Five years ago, Australia’s defense chief dismissed worries over a Chinese company leasing a port used by U.S. Marines as “simply absurd.” Now the government in Canberra is weighing whether to force a sale due to national security concerns.
Defence Minister Peter Dutton confirmed over the weekend that his department will advise the government on what to do with the port. Asked whether the government would consider forced divestiture, he told the Sydney Morning Herald that officials would consider the national interest.
The decision risks further hurting China-Australia ties, which have plummeted since Prime Minister Scott Morrison called for an independent investigation into the origin of COVID-19 and strengthened defense ties with the U.S., India and Japan. It will also have ramifications far beyond Australia as the U.S. pushes countries to avoid cutting deals with Chinese companies on strategic infrastructure investments, from ports to undersea cables to 5G networks.
While Australia has cited national security in to block Chinese companies like Huawei Technologies Co., scrapping an existing deal would be unprecedented in the modern era, according to Hans Hendrischke, a professor of Chinese business and management at the University of Sydney. He noted that China is turning more toward venture capital in developed markets as direct investment becomes untenable.
“It’s an escalation that’s part of the decoupling process that’s happening globally connected with Chinese companies — and long-term, major infrastructure investments,” Hendrischke said of Australia’s decision. “There has been pressure on Australia to revoke that deal because it’s seen to clash with U.S. interests.”

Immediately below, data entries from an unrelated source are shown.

/-- Step 10 under any schedule: MAC_ENABLE, FILL_RX and EV_SET_MASK, one after the other. -/
theorem bu10_ok {s u : State} {r : Option Err} (h : bu10 s = .ok (r, u)) :
    ∃ a c b, macEnable s = .ok ((), a) ∧ fillRx a = .ok ((), c) ∧ setEventMask (evAll s.params) c = .ok ((), b) ∧
      r = none ∧ u = b.setSeq { b.seq with bstep := 0 } := by
  obtain ⟨_, a, hen, h⟩ := bind_ok h
  obtain ⟨_, c, hfill, h⟩ := bind_ok h
  obtain ⟨_, _, hhere, h⟩ := bind_ok h
  cases hhere
  obtain ⟨_, b, hmask, h⟩ := bind_ok h
  have ha : a.params = s.params := congrArg Private.params (macEnable_priv s _ a hen)
  have hc : c.params = a.params := congrArg (fun x : Rest × Ring × List Nat => x.1.params) (fillRx_rest a _ c hfill)
  rw [hc, ha] at hmask
  cases h
  exact ⟨a, c, b, hen, hfill, hmask, rfl, rfl⟩

/-- Settles O41: where H rests the three parts follow one another as `bu10_upEnded` says; under any schedule they are all of step
10 but the move to Running. -/
theorem bu10Completes : Obligations.Bu10Completes := by
  refine ⟨fun s bs hs hq hat hb => ?_, fun s t h => ?_⟩
  · have hat' : AtStep 10 s.priv := atStep_of_sound hs.priv 10 hat.1 hat.2 (by decide)
    have hready : RxReady s := ⟨hs.priv.rings, (hat'.late (by decide)).2⟩
    obtain ⟨c, u, hsup, hrun, hu⟩ := bu10_upEnded hq hs.mem hready (hat'.fresh (by decide)) hb
    have hparams : c.params = s.params := congrArg Private.params hsup.priv
    have hlast : exec .bu10 s = .next c.upEnded := hu ▸ sequencer_last hat hrun
    exact ⟨s.macOn, c, c.upEnded, macOn_accessed s, hsup, hlast, hparams ▸ upEnded_accessed c⟩
  · obtain ⟨hat, r, u, hbody, ht⟩ := sequencerStep_ok h
    obtain ⟨a, c, b, hen, hfill, hmask, rfl, rfl⟩ := bu10_ok hbody
    exact ⟨hat, a, c, b, hen, hfill, hmask, ht⟩

/-! #### Failures that unwind (R164) -/

theorem bu2_noRings {s : State} {x y : Option Word} {m : Bool} {r : List Bool} {rd : List (Option Word)} {rm : List Bool}
    (h : s.quiet) (h1 : 2 ≤ s.params.capRx) (h2 : 2 ≤ s.params.capTx) (hrx : s.rx.alive = false) (htx : s.tx.alive = false)
    (hc : s.env.answers.ctxAlloc = true :: r) (hda : s.env.answers.dmaAlloc = x :: y :: rd)
    (hma : s.env.answers.metaAlloc = m :: rm) (hf : x = none ∨ y = none ∨ m = false) :
    bu2 s = abort .ringInitFailed ((s.answered (.ctxAlloc :: allocCalls s.params s.params.capRx s.params.capTx ++
        unwindCalls s.params.capRx s.params.capTx x y m)
      { s.env.answers with ctxAlloc := r, dmaAlloc := rd, metaAlloc := rm }).setCtx s.openedCtx) := by
  have hfail := ringInit_fails (s := (s.answered [.ctxAlloc] { s.env.answers with ctxAlloc := r }).setCtx s.openedCtx)
    h h1 h2 hrx htx hda hma hf
  have hopen : openContext (s.answered [.ctxAlloc] { s.env.answers with ctxAlloc := r }) =
      .ok ((), (s.answered [.ctxAlloc] { s.env.answers with ctxAlloc := r }).setCtx s.openedCtx) := rfl
  rw [bu2, askCtxAlloc, run_bind_ok (ask_answered _ _ _ h hc), if_pos rfl, run_bind_ok hopen, run_here_bind]
  refine (run_bind_ok hfail).trans ?_
  simp [State.answered, State.setCalls, State.setEnv, State.setCtx]

theorem bu3_unsupported {s : State} (hx : s.ctx.index ≠ 0) : bu3 s = abort .unsupportedConfiguration s := by
  rw [bu3, run_here_bind, if_pos hx]

theorem bu3_noPlatform {s : State} {r : List Bool} (h : s.quiet) (hx : s.ctx.index = 0)
    (ha : s.env.answers.platform = false :: r) :
    bu3 s = abort .platformSetupFailed (s.answered [.platformSetup 0] { s.env.answers with platform := r }) := by
  rw [bu3, run_here_bind, if_neg (not_not.2 hx), askPlatform, run_bind_ok (ask_answered _ _ _ h ha)]
  rfl

theorem bu4_noMap {s : State} {r : List (Option Word)} (h : s.quiet) (ha : s.env.answers.mapRegs = none :: r) :
    bu4 s = abort .mapFailed (s.answered [.mapRegs] { s.env.answers with mapRegs := r }) := by
  rw [bu4, askMapRegs, run_bind_ok (ask_answered _ _ _ h ha)]

theorem bu7_invalidAddr {s : State} (hx : s.params.phyAddrMax < s.ctx.phyAddr.toNat) : bu7 s = abort .invalidPhyAddress s := by
  rw [bu7, run_here_bind, if_pos hx]

theorem bu7_noMdio {s : State} {r : List Bool} (h : s.quiet) (hx : s.ctx.phyAddr.toNat ≤ s.params.phyAddrMax)
    (ha : s.env.answers.mdioInit = false :: r) :
    bu7 s = abort .mdioInitFailed
      (s.answered [.mdioInit s.ctx.regs s.bring.cfg.remoteMdio] { s.env.answers with mdioInit := r }) := by
  rw [bu7, run_here_bind, if_neg (Nat.not_lt.2 hx), askMdioInit, run_bind_ok (ask_answered _ _ _ h ha)]
  rfl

Back in 2015, when the Northern Territory government sold a 99-year lease for the Port of Darwin to Chinese firm Landbridge Group for 506 million Australian dollars ($391 million), Australian officials played down any criticism. Dennis Richardson, who was then secretary of the Defence Department, rejected concerns the People’s Liberation Army could gain access to the port as “alarmist nonsense.”
“The notion that Landbridge is leasing Darwin somehow or other as part of a broader strategic play by China and this gives the PLA navy access to Darwin is simply absurd,” Richardson told lawmakers in Canberra at the time. He said there was no chance of China spying on U.S.-Australian communications because naval vessels go silent in any commercial port.
In a sign of how rapidly times have changed, Australia’s Home Affairs Secretary Michael Pezzullo last week told his staff that “in a world of perpetual tension and dread, the drums of war beat.” While he didn’t directly mention China, he said free nations were watching “worryingly the militarization of issues that we had, until recent years, thought unlikely to be catalysts for war.”
China has sought to blame Australia for the downturn in ties while accusing Morrison’s government of “economic coercion.” Asked last week about speculation Australia would move to scrap the Darwin lease, Chinese Foreign Ministry spokesman Wang Wenbin said his government would “firmly safeguard the legitimate rights and interests of Chinese businesses investing and operating overseas.”
“We hope the Australian side will look at bilateral cooperation in an objective and rational light and stop disrupting normal exchange and cooperation with China,” Wang told reporters in Beijing.
Should Morrison’s government decide to revoke the port deal, it will “most definitely” happen as it has a constitutional right to override laws made in the Northern Territory, as well as additional powers in relation to defense matters, said Donald Rothwell, a professor of international law at the Australian National University.
“The major issues if the Commonwealth seeks to revoke the arrangement would be the commercial legal consequences,” including penalties or compensation, Rothwell said. While the Port of Darwin’s commercial arrangements aren’t in the public domain, the matter could be settled quickly depending on the position of the federal government, he said.
Economic ties between the nations have taken a hit in recent years. China‘s trade reprisals at Australia have hit a range of commodities from coal to beef to barley and lobster, while Chinese investment Down Under plunged to about AU$1 billion last year from a peak of AU$16.5 billion in 2016, according to Australian National University research.
Even so, the proportion of Australian exports to China climbed to 43% by the end of 2020 even as the relationship unraveled thanks to the relentless rise in iron ore prices as China’s early emergence from COVID-19 spurred demand for the steel-making ingredient. Major producers have struggled to keep pace with demand from Chinese steel mills, pushing the price to $193 a ton in April, just shy of its 2010 record.
Although China was the top buyer of Australian wine before the tariffs, accounting for 40% of shipments, strong European sales have helped counter the slump. The key danger ahead relates to international education and tourism, which are currently in stasis due to the closure of international borders: China accounts for more than a third of foreign students in Australia and Chinese tourists account for 15% of visitors.
Despite the hit on some sectors of the economy, Australia’s tough stance on China is likely to play well with voters, according to Natasha Kassam, a former Australian diplomat who is the director of the Lowy Institute’s public opinion and foreign policy program.
“It would be very significant and send a strong message in terms of future Chinese investment,” she said when asked about the ramifications of a forced sale of the Darwin port lease. “Australia was probably thinking a year ago it could reach a new settling point with China, but that’s proven elusive.”